Your task in this CodeWars challenge is to build a predictive model that can predict the y-coordinate of points. The model should be trained on a given dataset, and the accuracy of your model will be assessed using the Root Mean Squared Error (RMSE) metric.
This challenge involves creating a mining model, which is a set of data, statistics, and patterns derived from an algorithm. This model will be used to make predictions on new data points based on the relationships learned from the training data.
There are multiple levels of difficulty for this task, with more complex polynomial relationships in the test cases. The task description mentions that points in the test cases are generated from polynomials of up to the 5th degree.
To illustrate the task, here's a sample plot of points generated from a polynomial relationship:
This plot represents a simplified example of the data you'll be working with. Your model will need to learn the underlying patterns and relationships in the data to make accurate predictions.
You will need to implement the following components:
-
Scaler Class: The Scaler class is responsible for scaling and restoring data. It scales input data by dividing each value by the maximum value and restores scaled data by multiplying each value by the maximum value. This class ensures that the input and output values are within a common range.
-
Neuron Class: The Neuron class represents a neuron in a neural network. It is responsible for updating its weights and bias using backpropagation during the training phase and making predictions during the testing phase.
-
PowerFunc Class: The PowerFunc class is the core of your predictive model. It initializes and manages the neurons and provides methods for prediction and training.
-
Datamining Class: The Datamining class is responsible for preprocessing the training data, scaling it using the Scaler class, and training the PowerFunc model. It also provides a predict method to make predictions on new data points.
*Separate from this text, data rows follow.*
-- ==== Sys2Proof/Machine/Sluice.lean ====
section
/-! DEFINITION. The Sluice (R235 to R249, R261, R295): records and runs, the checks of an ISECT, its bitmap, coordinate, probe and aligned
modes, the expand form, and the command ISECT. -/

namespace Sys2Proof.Machine

/-! ## Records (R235 to R238) -/

/-- The void key (R235). -/
def voidKey : Nat := 0x7FFFFFFF

/-- The length of a record: SINGLE, PAIR, IDX (R236). -/
def singleLen (fp64 : Bool) : Nat := if fp64 then 16 else 8
def pairLen (fp64 : Bool) : Nat := if fp64 then 24 else 16

/-- The key word with the last flag (R235). -/
def keyWord (key : Nat) (last : Bool) : List Byte := leBytes 4 (key + b2n last * 2 ^ 31)

/-- A SINGLE, a PAIR and an IDX record (R236). -/
def singleRec (fp64 : Bool) (key v : Nat) (last : Bool) : List Byte :=
  if fp64 then keyWord key last ++ zeros 4 ++ leBytes 8 v else keyWord key last ++ leBytes 4 v

def pairRec (fp64 : Bool) (key a b : Nat) (last : Bool) : List Byte :=
  if fp64 then keyWord key last ++ zeros 4 ++ leBytes 8 a ++ leBytes 8 b else keyWord key last ++ leBytes 4 a ++ leBytes 4 b ++ zeros 4

def idxRec (key posA posB : Nat) (last : Bool) : List Byte := keyWord key last ++ leBytes 4 posA ++ leBytes 4 posB ++ zeros 4

/-- Records into slots: a new slot when the next record does not fit; the full slots and what is left of the last one (R238). -/
def fillSlots (size : Nat) : List Byte → List (List Byte) → List (List Byte) × List Byte
  | cur, [] => ([], cur)
  | cur, r :: rs =>
    if cur.length + r.length ≤ size then fillSlots size (cur ++ r) rs
    else let (full, last) := fillSlots size r rs; (cur :: full, last)

/-! ## Coordinate matching (R242) -/

/-- One handshake of coordinate mode after another: the matches as places in both lists, and the entries that gallops pass over. ga and gb count
the handshakes in which a side took its whole window without a match while the other took nothing. -/
def matchRuns : Nat → List (Nat × Nat) → List (Nat × Nat) → Nat → Nat → List (Nat × Nat × Nat) × Nat
  | 0, _, _, _, _ => ([], 0)
  | fuel + 1, as, bs, ga, gb =>
    match as, bs with
    | [], _ => ([], 0)
    | _, [] => ([], 0)
    | a0 :: _, b0 :: _ =>
      let below (l : List (Nat × Nat)) (v : Nat) : Nat := (l.takeWhile fun p => decide (p.1 < v)).length
      if 2 ≤ ga then
        let k := below as b0.1 / 8 * 8
        let (m, n) := matchRuns fuel (as.drop k) bs 0 0
        (m, n + k)
      else if 2 ≤ gb then
        let k := below bs a0.1 / 8 * 8
        let (m, n) := matchRuns fuel as (bs.drop k) 0 0
        (m, n + k)
      else
        let wa := as.take 8
        let wb := bs.take 8
        let found := wa.filterMap fun p => (wb.find? fun q => q.1 == p.1).map fun q => (p.1, p.2, q.2)
        let t := min ((wa.getLast?.map (·.1)).getD 0) ((wb.getLast?.map (·.1)).getD 0)
        let ka := (wa.filter fun p => decide (p.1 ≤ t)).length
        let kb := (wb.filter fun p => decide (p.1 ≤ t)).length
        let ga := if found.isEmpty && ka == 8 && kb == 0 then ga + 1 else 0
        let gb := if found.isEmpty && kb == 8 && ka == 0 then gb + 1 else 0
        let (m, n) := matchRuns fuel (as.drop ka) (bs.drop kb) ga gb
        (found ++ m, n)

/-! ## An ISECT -/

/-- An ISECT with its operands: the mode of R240 (0 bitmap, 1 coordinate, 2 probe, 3 aligned), the count of A, the first row key, and the record
array, or none for the ring of SL_CFG. -/
structure IsectEnv where
  x : EngRef
  t : Task
  ws : List Window
  ops : IsectOps
  mode : Nat
  a : Desc
  b : Desc
  count : Nat
  r0 : Int
  arr : Option Desc
  aptr : Nat
  aidx : Nat
  aval : Nat
  bidx : Nat
  bval : Nat
  ring : Nat

/-- The mode that the kinds select, with the forms and keys of R240. -/
def isectMode (o : IsectOps) : Option Nat :=
  let rp := o.akind == 1
  match o.akind, o.bkind with
  | 2, 2 => if o.form ≤ 1 && !o.rowKey then some 0 else none
  | 0, 0 => if o.form ≤ 1 && !o.rowKey then some 1 else none
  | 1, 0 => if o.form ≤ 1 then some 1 else none
  | 0, 3 | 1, 3 => if (o.form ≤ 1 || (o.form == 2 && rp)) && (rp || !o.rowKey) then some 2 else none
  | 0, 4 | 1, 4 => if o.form == 1 && (rp || !o.rowKey) then some 3 else none
  | _, _ => none

/-- Whether a type's values may meet in the Sluice (R92, R239). -/
def slTypes (ty : Nat) : Bool := [0x00, 0x01, 0x02, 0x03, 0x04, 0x05, 0x0F, 0x10, 0x12, 0x13].contains ty

/-- Whether an operand's descriptor has the form of its kind (R295). -/
def isectForm (kind : Nat) (vals : Bool) (d : Desc) : Bool :=
  match kind with
  | 0 => d.format == 0 && d.rank == 1 && (if vals then slTypes d.ty else d.ty == 0x12)
  | 1 => d.isRp
  | 2 => d.isTiled && slTypes d.ty
  | 3 => d.format == 0 && d.rank == 1 && d.ty == 0x13
  | _ => d.format == 0 && d.rank == 1 && slTypes d.ty

/-- The rings that an ISECT reads, by SL_CFG's fields (R239, R244). -/
def isectRings (e : IsectEnv) : List Nat :=
  (match e.ops.akind with
   | 0 => e.aidx :: (if e.ops.avals then [e.aval] else [])
   | 1 => e.aptr :: ((if e.mode == 3 && e.ops.rowKey then [] else [e.aidx]) ++ (if e.ops.avals then [e.aval] else []))
   | _ => [e.aval])
  ++ (match e.ops.bkind with
   | 0 => e.bidx :: (if e.ops.bvals then [e.bval] else [])
   | 2 => [e.bval]
   | 3 => [e.bidx]
   | _ => if e.ops.bvals then [e.bval] else [])

/-- The length of the records of a form (R236). -/
def isectLen (o : IsectOps) : Nat := if o.form == 0 then 16 else pairLen o.fp64

/-- The value 1.0 in the work type (R239). -/
def oneOf (fp64 : Bool) : Nat := if fp64 then 0x3FF0000000000000 else 0x3F800000

/-- A value converted to the work type (R245). -/
def toWork (fp64 : Bool) (ty v : Nat) : Nat := (convert (if fp64 then 0x00 else 0x01) none (eltVal ty v)).1

/-- The stored entries of a tile: in-tile index and value (R241). -/
def tileEntries (t : Tile) : List (Nat × Nat) :=
  (((List.range 4096).zip t.elems).zip t.stored).filterMap fun p => if p.2 then some p.1 else none

namespace State

/-- Bytes that a ring can hold at once. -/
def ringRoomBytes (s : State) (core n : Nat) : Nat := s.ringSlots core n * s.slotSize core n

/-- What an ISECT asks at its start (R238, R240, R243, R246, R247, R295). -/
def isectEnv (s : State) (x : EngRef) (t : Task) (o : IsectOps) : Except Fail IsectEnv :=
  let bad : Except Fail IsectEnv := .error { code := E.isectInvalid }
  match isectMode o, s.windowTable t, s.operand t x.core o.ah, s.operand t x.core o.bh, s.bindings x t o.bind o.bmask with
  | none, _, _, _, _ => bad
  | _, .error f, _, _, _ => .error f
  | _, _, .error f, _, _ => .error f
  | _, _, _, .error f, _ => .error f
  | _, _, _, _, .error f => .error f
  | some mode, .ok ws, .ok a, .ok b, .ok bs =>
    let arr : Except Fail (Option Desc) := if o.dest then (s.localDesc t x.core o.out 1 0x10 E.isectInvalid).map some else .ok none
    match arr with
    | .error f => .error f
    | .ok arr =>
      let count0 := match o.akind with
        | 1 => a.ext 1
        | 2 => a.tileCount
        | _ => a.ext 0
      let count : Int := bs.foldl (fun (v : Int) b => if b.1 == 5 then b.2.2.1 else v) count0
      let r0 : Int := bs.foldl (fun (v : Int) b => if b.1 == 4 then v + b.2.2.1 else v) o.r0
      let cfg : RegId := ⟨.slCfg, x.core, 0⟩
      let e : IsectEnv :=
        { x := x, t := t, ws := ws, ops := o, mode := mode, a := a, b := b, count := count.toNat, r0 := r0, arr := arr,
          aptr := 32 + s.rf cfg 2 0, aidx := 32 + s.rf cfg 5 3, aval := 32 + s.rf cfg 8 6, bidx := 32 + s.rf cfg 11 9, bval := 32 + s.rf cfg 14 12,
          ring := 8 * s.rf cfg 39 36 + s.rf cfg 34 32 }
      let expand := o.form == 2
      let pool := s.rf cfg 39 36
      if !isectForm o.akind o.avals a || !isectForm o.bkind o.bvals b || decide (count < 0) || !(isectRings e).Nodup
          || (mode == 0 && decide (count ≠ (b.tileCount : Int)))
          || (expand && (o.dest || decide (64 < count) || isPlanes a.ty || isMx a.ty || !(pool == 0 || pool == 2)))
          || (!o.dest && (decide (8 < pool) || s.ringProducer x.core e.ring != 2 || (!expand && decide (s.slotSize x.core e.ring < isectLen o)))) then bad
      else if o.akind == 1 && ((o.bkind == 0 && (decide (s.ringRoomBytes x.core e.bidx < 4 * b.ext 0)
              || (o.bvals && decide (s.ringRoomBytes x.core e.bval < b.bytes * b.ext 0))))
            || (o.bkind == 3 && decide (s.ringRoomBytes x.core e.bidx < 8 * b.ext 0))) then
        .error { code := E.isectFit }
      else .ok e

/-- What an ISECT takes of a ring: n elements of a width. -/
structure SlTake where
  ring : Nat
  width : Nat
  n : Nat

/-- Read what the rings bring of the bytes that an ISECT is to take, and answer whether they are all there (R28, R135). -/
def loadAll (e : IsectEnv) : State → List SlTake → State × Bool
  | s, [] => (s, true)
  | s, v :: r =>
    let s := s.load e.x e.t.id v.ring v.width (v.width * v.n)
    let here := decide (v.width * v.n ≤ (s.held e.x v.ring).bytes.length)
    if !s.live e.t.id then (s, false) else let (s, ok) := loadAll e s r; (s, here && ok)

/-- Take the next elements of several rings, all of them or none (R28). -/
def takeAll (s : State) (e : IsectEnv) (l : List SlTake) : Option (List (List Byte)) × State :=
  match loadAll e s l with
  | (s, false) => (none, s)
  | (s, true) =>
    let (r, s) := l.foldl (fun (acc : List (List Byte) × State) v =>
      let h := acc.2.held e.x v.ring
      (acc.1 ++ [h.bytes.take (v.width * v.n)], acc.2.setHeld e.x v.ring { h with bytes := h.bytes.drop (v.width * v.n) })) ([], s)
    (some r, s)

/-- The next tile of a ring, still held: it begins at a slot boundary and may run on over slots (R239). -/
def peekTile (s : State) (e : IsectEnv) (n ty : Nat) : Option (Except TileFault Tile) × State :=
  let s := s.load e.x e.t.id n 1 16
  let hd := (s.held e.x n).bytes.take 16
  if hd.length < 16 then (none, s)
  else
    let h := tileHeader hd
    match checkHeader h (some ty) with
    | some f => (some (.error f), s)
    | none =>
      let s := s.load e.x e.t.id n 1 (16 + h.length)
      let bs := (s.held e.x n).bytes
      (if bs.length < 16 + h.length then none else some (readTile (some ty) bs), s)

/-- An ISECT aborts at an entry of A or a tile pair (R249, R261). -/
def isectFail (s : State) (x : EngRef) (t : Task) (entry : Nat) (f : Fail) : State := s.failTask t x.core x.eng { f with visit := entry }

/-- A run's records leave: into the slot under assembly and the ring, or into the record array (R238, R246). -/
def isectEmit (s : State) (e : IsectEnv) (r : IsectRun) (recs : List (List Byte)) : Except (State × Fail) (State × IsectRun) :=
  match e.arr with
  | some d =>
    let bs := recs.flatten
    match writeElems e.x e.t e.ws e.ops.out d s (bs.mapIdx fun k b => ([((r.outPos + k : Nat) : Int)], b.toNat)) with
    | (s, some f) => .error (s, f)
    | (s, none) => .ok (s.countUnits e.x, { r with outPos := r.outPos + bs.length })
  | none =>
    let (full, last) := fillSlots (s.slotSize e.x.core e.ring) r.slot recs
    .ok (full.foldl (fun s b => s.putOut e.x e.ring 0x10 b) s, { r with slot := last })

/-- The records of a run of matches: key, ordinals and values (R237, R245). A run without a match is one void record, whose other fields the spec
leaves open. -/
def isectRun (s : State) (e : IsectEnv) (r : IsectRun) (ms : List (Nat × Nat × Nat × Nat × Nat)) (skipped : Nat) :
    Except (State × Fail) (State × IsectRun) :=
  let c : RegId := ⟨.slCount, e.x.core, e.x.slot⟩
  let s := if ms.isEmpty then s else s.satRf c 63 32 ms.length
  let s := if skipped == 0 then s else s.satRf c 31 0 skipped
  if ms.isEmpty then
    let (f1, s) := s.fresh
    let (f2, s) := s.fresh
    s.isectEmit e r [if e.ops.form == 0 then idxRec voidKey f1 f2 true else pairRec e.ops.fp64 voidKey f1 f2 true]
  else
    let rowKey := (e.r0 + r.run).toNat
    let n := ms.length
    if e.ops.rowKey && (decide (e.r0 + r.run < 0) || decide (voidKey ≤ rowKey)) then .error (s, { code := E.isectOrder })
    else s.isectEmit e r (ms.mapIdx fun k m =>
      let key := if e.ops.rowKey then rowKey else m.1
      if e.ops.form == 0 then idxRec key m.2.1 m.2.2.1 (k + 1 == n) else pairRec e.ops.fp64 key m.2.2.2.1 m.2.2.2.2 (k + 1 == n))

/-- Where an ISECT stands after a run. -/
inductive SlStep where
  | more (s : State) (r : IsectRun)
  | wait (s : State)
  | bad (s : State) (entry : Nat) (f : Fail)

/-- The outcome of emitting a run. -/
def slEmitted (entry : Nat) (upd : IsectRun → IsectRun) (v : Except (State × Fail) (State × IsectRun)) : SlStep :=
  match v with
  | .error (s, f) => .bad s entry f
  | .ok (s, r) => .more s (upd { r with run := r.run + 1 })

/-- The matches of a tile pair (R241): their positions, ordinals and values. -/
def bitmapMatches (e : IsectEnv) (r : IsectRun) (ta tb : Tile) : List (Nat × Nat × Nat × Nat × Nat) :=
  let ea := tileEntries ta
  let eb := tileEntries tb
  let ib := (List.range eb.length).zip eb
  ((List.range ea.length).zip ea).filterMap fun p => (ib.find? fun q => q.2.1 == p.2.1).map fun q =>
    (4096 * r.run + p.2.1, r.aSeen + p.1, r.bSeen + q.1, toWork e.ops.fp64 e.a.ty p.2.2, toWork e.ops.fp64 e.b.ty q.2.2)

/-- A tile that does not decode ends the instruction. -/
def badTile (f : TileFault) : Fail := { code := match f with | .crc => E.tileCrc | .format => E.tileFormat }

/-- A tile pair of bitmap mode (R241); a match past position 0x7FFFFFFE aborts (R248). -/
def slBitmap (s : State) (e : IsectEnv) (r : IsectRun) : SlStep :=
  let (ta, s) := s.peekTile e e.aval e.a.ty
  let (tb, s) := s.peekTile e e.bval e.b.ty
  match ta, tb with
  | some (.error f), _ => .bad s r.run (badTile f)
  | _, some (.error f) => .bad s r.run (badTile f)
  | none, _ => .wait s
  | _, none => .wait s
  | some (.ok ta), some (.ok tb) =>
      let s := (s.endStream e.x e.t.id e.aval).endStream e.x e.t.id e.bval
      let ms := bitmapMatches e r ta tb
      if ta.colmajor != tb.colmajor then .bad s r.run { code := E.isectInvalid }
      else if ms.any fun m => decide (voidKey ≤ m.1) then .bad s r.run { code := E.isectOrder }
      else
        slEmitted r.run (fun r => { r with aSeen := r.aSeen + (tileEntries ta).length, bSeen := r.bSeen + (tileEntries tb).length })
          (s.isectRun e r ms 0)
Here's how you can use the provided code:
-
Initialize the Datamining class with your training dataset.
-
Train the model using the training data.
-
Use the
predict
method to predict y-coordinates for new data points.
This code does not rely on external libraries such as scikit-learn, pandas, TensorFlow, NumPy, or SciPy, as specified in the challenge requirements.
from data_mining import Datamining
# Sample training data (Replace with your own dataset)
train_set = [(x1, y1), (x2, y2), ...]
# Initialize the Datamining class with the training data
dm = Datamining(train_set)
# Train the model
# The model will learn the relationships between x and y coordinates
# Predict y-coordinate for a new data point
x_new = 42.0
y_predicted = dm.predict(x_new)
The performance of your predictive model will be assessed based on its ability to accurately predict y-coordinates for new data points. The evaluation metric used for this task is the Root Mean Squared Error (RMSE).
RMSE is a commonly used metric to measure the accuracy of regression models. It calculates the square root of the average of the squared differences between predicted and actual values. In the context of this challenge:
- Lower RMSE indicates better model performance.
- RMSE quantifies the average prediction error, with smaller values indicating a closer fit to the actual data.
- It provides a measure of how well the model generalizes to new, unseen data points.
To evaluate your model, you can compare the RMSE of your predictions against the ground truth (actual y-coordinates) for the test data. The goal is to minimize the RMSE, indicating that your model accurately predicts y-coordinates for a wide range of data points.
Ensure that your model performs well across different test cases with varying degrees of complexity, as mentioned in the task description.
Keep in mind that the evaluation process will involve testing your model on unseen data, so a lower RMSE indicates a more accurate and effective predictive model.